In reality though, where some of us spend our lives, there is no such war. There’s no conflict or backstabbing going on. We’re quite simply two open source projects busy doing our own things and we’ve both been doing it for almost two decades. I consider the current wget maintainer, Giuseppe, a friend and I’m friends with the two former maintainers as well.

We have more things in common than what separates us. We’re like members of the fairly exclusive HTTP/FTP command line tool club that doesn’t have that many members.

We don’t have a lot of developer overlap, there are but a few occasional contributors sending patches to both projects and I’m one of them. We have some functional overlap in the curl tool with wget but really, I strongly recommend everyone to always use the best tool for the job and to use the tool they prefer. If wget does the job, use it. If it does the job better than curl, then switch to wget.

There’s been a line in the curl FAQ since over 15 years: “Never, during curl’s development, have we intended curl to replace wget or compete on its market.” and it tells the truth.
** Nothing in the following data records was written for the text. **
-- ==== Sys2Proof/Decode.lean ====
section
/-! DEFINITION. The commands as words of the opcode table. No row of spec/opcode_table.json carries bits ("fields" is empty
in each, and there is no "fixed"), so no word spells a command. -/

namespace Sys2Proof

/-- The command that a word of `nbits` bits spells by the table's bits: none, since the table gives no row any bits. -/
def decodeTableWord (_nbits _w : Nat) : Option Instr := none

end Sys2Proof
end

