-- ==== Sys2Proof/Machine/LinkUnit.lean ====
section
/-! DEFINITION. The supervisor link: selections and the frames received in them (sections 11.1 and 11.2), and the meanings of
SELECTION and FRAME. -/

namespace Sys2Proof.Machine

/-! ### Frames (R156, R157) -/

/-- The input of a selection is taken at its end, as the complete bytes received (R156, R157): no frame where there is none
or the first is 00H; REJECTED-LENGTH for a length byte above 250 or a frame cut short; REJECTED-CHECK where the bytes do not
sum to zero; else the frame is taken. Bytes after the check byte are disregarded. -/
def State.receive (s : State) (bytes : List Byte) : State :=
  if s.partReset then s
  else match bytes with
    | [] => s
    | code :: rest =>
      if code = 0 then s
      else match rest with
        | seq :: n :: body =>
          if 250 < n.toNat || body.length ≤ n.toNat then s.setOutcome .rejectedLength
          else if byteSum (code :: seq :: n :: body.take (n.toNat + 1)) ≠ 0 then s.setOutcome .rejectedCheck
          else s.takeFrame seq (commandOfFrame code (body.take n.toNat))
        | _ => s.setOutcome .rejectedLength

/-! ### Selections (R155, R170) -/

/-- What a selection shifts out: the status byte, then the response that was READY at select, whole (R155). -/
def Selection.output (sel : Selection) : List Bool :=
  byteBits sel.statusByte ++ bitsOf (sel.response.elim [] Response.bytes)

/-- The bit shifted out at a place in the output; zeros follow the response (R155). -/
def Selection.bit (sel : Selection) (k : Nat) : Bool := sel.output.getD k false

/-- The first `n` bits shifted out. -/
def Selection.bits (sel : Selection) (n : Nat) : List Bool := (List.range n).map sel.bit

/-- Was the last byte of a response shifted out? (R155) -/
def Selection.sentInFull (sel : Selection) : Bool := sel.response.isSome && sel.output.length ≤ sel.received.length

/-- Set the selection in progress and the record of SDO. -/
def State.setSelection (s : State) (sel : Option Selection) (sdo : List Bool) : State :=
  s.setLink { s.link with selection := sel, sdo := sdo }

/-- The selection that begins now: the status byte and the response are those of the moment of select (R155, R159). -/
def State.newSelection (s : State) : Selection :=
  { disregarded := s.partReset, statusByte := s.link.statusByte, response := s.link.slot, received := [] }

/-- Select is asserted. A select already asserted is not asserted again (log 13). -/
def State.select (s : State) : State :=
  match s.link.selection with
  | some _ => s
  | none => s.setSelection (some s.newSelection) []

/-- One period of the serial clock: a bit is received and a bit shifted out; a disregarded selection does neither (R170). -/
def State.clockBit (s : State) (sdi : Bool) : State :=
  match s.link.selection with
  | some sel =>
    if sel.disregarded then s
    else s.setSelection (some { sel with received := sel.received ++ [sdi] }) (s.link.sdo ++ [sel.bit sel.received.length])
  | none => s

/-- The output side is settled at the end of a selection: a response sent in full leaves the slot EMPTY (R155). -/
def State.settleOutput (s : State) (sel : Selection) : State :=
  if sel.sentInFull && s.link.slot = sel.response then s.setLink { s.link with slot := none } else s

/-- The end of a selection: the output side, then the frame received (R155, R156); a disregarded one has no effect (R170). -/
def State.endSelection (s : State) (sel : Selection) : State :=
  let s := s.setSelection none s.link.sdo
  if sel.disregarded then s else (s.settleOutput sel).receive (bytesOf sel.received)

/-- Select is released. -/
def State.release (s : State) : State :=
  match s.link.selection with
  | some sel => s.endSelection sel
  | none => s

/-- A whole selection in which some complete bytes and some further bits are clocked: select, the clock periods, release. The
value of bits that make no complete byte plays no part (R156). -/
def State.wholeSelection (s : State) (bytes : List Byte) (extra : Nat) : State :=
  match s.link.selection with
  | some _ => s
  | none =>
    let received := bitsOf bytes ++ List.replicate extra false
    let sel := { s.newSelection with received := received }
    let sdo := if sel.disregarded then [] else sel.bits received.length
    (s.setSelection none sdo).endSelection sel

/-- SELECTION (R155, R156). -/
def execSelection (e : SelectionEvent) (s : State) : Host.Outcome State Fault Refusal :=
  match e with
  | .select => .next s.select
  | .clock sdi => .next (s.clockBit sdi)
  | .release => .next s.release
  | .whole bytes extra => .next (s.wholeSelection bytes extra)

/-- FRAME: the bytes of a frame are taken at the end of its selection (R156, R157). -/
def execFrame (bytes : List Byte) (s : State) : Host.Outcome State Fault Refusal := .next (s.receive bytes)

end Sys2Proof.Machine
end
We are believers in the Unix philosophy that each tool does what it does best and you get your job done best by combining the right set of tools. In the curl project we make one command line tool and we make it as good as we can, but we still urge our users to use the best tool for the job even when that means not using our tool.

All this said, there are plenty of things, protocols and features that curl does that you cannot find in wget and that wget doesn’t do. I’ve detailed some differences in my curl vs wget document. Some things that both can do are much easier to do with curl or offer you more control or power than in the wget counter part. Those are the things you should use curl for. Use the best tool for the job.

What takes the most effort in the curl project (and frankly that gets used by the largest amount of users in the world) is the making of the libcurl transfer library to which there is no alternative in the wget project. Writing a stable multi platform library with a sensible and solid API is much harder and lots of more work than writing a command line tool.

OK, I’ll stop tip-toeing and answer the question you really wanted to know while enduring all this text up until this point:

When do you suggest I use wget instead of curl?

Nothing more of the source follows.